Distance (dissimilarity) of bound ligands of ten different reference pockets and predictive accuracy using the references in the post-analysis for 2013 Phase 1.
| PDB code | Ligand | Distance of the Ligand to Target Ligand a) | Prediction Results b) | |||||||
|---|---|---|---|---|---|---|---|---|---|---|
| Zernike | SIMCOMP | LS_SHP | LS_CHEM | Babel | AUC | Top4 Acc | Top6 Acc | Top8 Acc | ||
| 1hdc | CBO | 0.698 | 0.727 | 0.0122 | 0.0246 | 0.587 | 0.938 | 0.75 | 1.00 | 1.00 |
| 1lke | DOG | 0.546 | 0.375 | 0.0075 | 0.0133 | 0.287 | 0.417 | 0.25 | 0.25 | 0.25 |
| 2b04 | CHO | 0.678 | 0.459 | 0.0405 | 0.0725 | 0.578 | 0.646 | 0.25 | 0.50 | 0.75 |
| 3a3y | OBN | 0.739 | 0.440 | 0.0131 | 0.0254 | 0.431 | 0.688 | 0.50 | 0.75 | 0.75 |
| 3aqi | CHD | 0.578 | 0.460 | 0.0160 | 0.0286 | 0.687 | 0.875 | 0.75 | 0.75 | 0.75 |
| 4res | BUF | 0.590 | 0.277 | 0.0117 | 0.0203 | 0.863 | 0.312 | 0.25 | 0.25 | 0.25 |
| 4jch | 1KG | 0.568 | 0.650 | 0.0220 | 0.0409 | 0.571 | 0.646 | 0.25 | 0.50 | 0.75 |
| 2q1v | PDN | 0.624 | 0.589 | 0.0197 | 0.0341 | 0.660 | 0.438 | 0.25 | 0.50 | 0.50 |
| 1q23 | FUA | 0.697 | 0.724 | 0.0444 | 0.0884 | 0.553 | 0.604 | 0.50 | 0.50 | 0.50 |
| 3b0w | DGX | 0.519 | 0.517 | 0.0198 | 0.0485 | 0.441 | 0.542 | 0.25 | 0.50 | 0.50 |
a)
Distance (dissimilarity) of the bound ligand in each PDB entry to the actual compound, the derivative of digoxigenin, was computed using five compound comparison methods.

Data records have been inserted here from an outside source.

section
variable (s : State) (v : Vector Route 64)
@[simp] theorem State.setRoutes_pending : (s.setRoutes v).pending = s.pending := rfl
@[simp] theorem State.setRoutes_resetHeld : (s.setRoutes v).resetHeld = s.resetHeld := rfl
@[simp] theorem State.setRoutes_straps : (s.setRoutes v).straps = s.straps := rfl
@[simp] theorem State.setRoutes_trunkRx : (s.setRoutes v).trunkRx = s.trunkRx := rfl
@[simp] theorem State.setRoutes_trunkTx : (s.setRoutes v).trunkTx = s.trunkTx := rfl
@[simp] theorem State.setRoutes_il : (s.setRoutes v).il = s.il := rfl
@[simp] theorem State.setRoutes_sched : (s.setRoutes v).sched = s.sched := rfl
@[simp] theorem State.setRoutes_align : (s.setRoutes v).align = s.align := rfl
@[simp] theorem State.setRoutes_rx : (s.setRoutes v).rx = s.rx := rfl
@[simp] theorem State.setRoutes_store : (s.setRoutes v).store = s.store := rfl
@[simp] theorem State.setRoutes_ports : (s.setRoutes v).ports = s.ports := rfl
@[simp] theorem State.setRoutes_classifier : (s.setRoutes v).classifier = s.classifier := rfl
@[simp] theorem State.setRoutes_policy : (s.setRoutes v).policy = s.policy := rfl
@[simp] theorem State.setRoutes_routes : (s.setRoutes v).routes = v := rfl
@[simp] theorem State.setRoutes_agent : (s.setRoutes v).agent = s.agent := rfl
@[simp] theorem State.setRoutes_freeDraws : (s.setRoutes v).freeDraws = s.freeDraws := rfl
end

section
variable (s : State) (f : Agent → Agent)
@[simp] theorem State.updAgent_pending : (s.updAgent f).pending = s.pending := rfl
@[simp] theorem State.updAgent_resetHeld : (s.updAgent f).resetHeld = s.resetHeld := rfl
@[simp] theorem State.updAgent_straps : (s.updAgent f).straps = s.straps := rfl
@[simp] theorem State.updAgent_trunkRx : (s.updAgent f).trunkRx = s.trunkRx := rfl
@[simp] theorem State.updAgent_trunkTx : (s.updAgent f).trunkTx = s.trunkTx := rfl
@[simp] theorem State.updAgent_il : (s.updAgent f).il = s.il := rfl
@[simp] theorem State.updAgent_sched : (s.updAgent f).sched = s.sched := rfl
@[simp] theorem State.updAgent_align : (s.updAgent f).align = s.align := rfl
@[simp] theorem State.updAgent_rx : (s.updAgent f).rx = s.rx := rfl
@[simp] theorem State.updAgent_store : (s.updAgent f).store = s.store := rfl
@[simp] theorem State.updAgent_ports : (s.updAgent f).ports = s.ports := rfl
@[simp] theorem State.updAgent_classifier : (s.updAgent f).classifier = s.classifier := rfl
@[simp] theorem State.updAgent_policy : (s.updAgent f).policy = s.policy := rfl
@[simp] theorem State.updAgent_routes : (s.updAgent f).routes = s.routes := rfl
@[simp] theorem State.updAgent_agent : (s.updAgent f).agent = f s.agent := rfl
@[simp] theorem State.updAgent_freeDraws : (s.updAgent f).freeDraws = s.freeDraws := rfl
end

section
variable (s : State) (n : Nat)
@[simp] theorem State.setDraws_pending : (s.setDraws n).pending = s.pending := rfl
@[simp] theorem State.setDraws_resetHeld : (s.setDraws n).resetHeld = s.resetHeld := rfl
@[simp] theorem State.setDraws_straps : (s.setDraws n).straps = s.straps := rfl
@[simp] theorem State.setDraws_trunkRx : (s.setDraws n).trunkRx = s.trunkRx := rfl
@[simp] theorem State.setDraws_trunkTx : (s.setDraws n).trunkTx = s.trunkTx := rfl
@[simp] theorem State.setDraws_il : (s.setDraws n).il = s.il := rfl
@[simp] theorem State.setDraws_sched : (s.setDraws n).sched = s.sched := rfl
@[simp] theorem State.setDraws_align : (s.setDraws n).align = s.align := rfl
@[simp] theorem State.setDraws_rx : (s.setDraws n).rx = s.rx := rfl
@[simp] theorem State.setDraws_store : (s.setDraws n).store = s.store := rfl
@[simp] theorem State.setDraws_ports : (s.setDraws n).ports = s.ports := rfl
@[simp] theorem State.setDraws_classifier : (s.setDraws n).classifier = s.classifier := rfl
@[simp] theorem State.setDraws_policy : (s.setDraws n).policy = s.policy := rfl
@[simp] theorem State.setDraws_routes : (s.setDraws n).routes = s.routes := rfl
@[simp] theorem State.setDraws_agent : (s.setDraws n).agent = s.agent := rfl
@[simp] theorem State.setDraws_freeDraws : (s.setDraws n).freeDraws = n := rfl
end

section
variable (s : State)
@[simp] theorem State.drawFree_pending : s.drawFree.pending = s.pending := rfl
@[simp] theorem State.drawFree_resetHeld : s.drawFree.resetHeld = s.resetHeld := rfl
@[simp] theorem State.drawFree_straps : s.drawFree.straps = s.straps := rfl
@[simp] theorem State.drawFree_trunkRx : s.drawFree.trunkRx = s.trunkRx := rfl
@[simp] theorem State.drawFree_trunkTx : s.drawFree.trunkTx = s.trunkTx := rfl
@[simp] theorem State.drawFree_il : s.drawFree.il = s.il := rfl
@[simp] theorem State.drawFree_sched : s.drawFree.sched = s.sched := rfl
@[simp] theorem State.drawFree_align : s.drawFree.align = s.align := rfl
@[simp] theorem State.drawFree_rx : s.drawFree.rx = s.rx := rfl
@[simp] theorem State.drawFree_store : s.drawFree.store = s.store := rfl
@[simp] theorem State.drawFree_ports : s.drawFree.ports = s.ports := rfl
@[simp] theorem State.drawFree_classifier : s.drawFree.classifier = s.classifier := rfl
@[simp] theorem State.drawFree_policy : s.drawFree.policy = s.policy := rfl
@[simp] theorem State.drawFree_routes : s.drawFree.routes = s.routes := rfl
@[simp] theorem State.drawFree_agent : s.drawFree.agent = s.agent := rfl
@[simp] theorem State.drawFree_freeDraws : s.drawFree.freeDraws = s.freeDraws + 1 := rfl
end

end Sys2Proof.Machine
end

For the SIMCOMP score and the Tanimoto Coefficient computed with Babel, the original value was subtracted from 1.0 to make all the distance values consistently smaller for more similar ligands.
b)
AUC, the Area Under the Receiver Operator Characteristic Curve. Top 4, 6, 8 accuracies compute the fraction of the four binding proteins (DIG5, DIG10, DIG18, DIG19) within top ranks.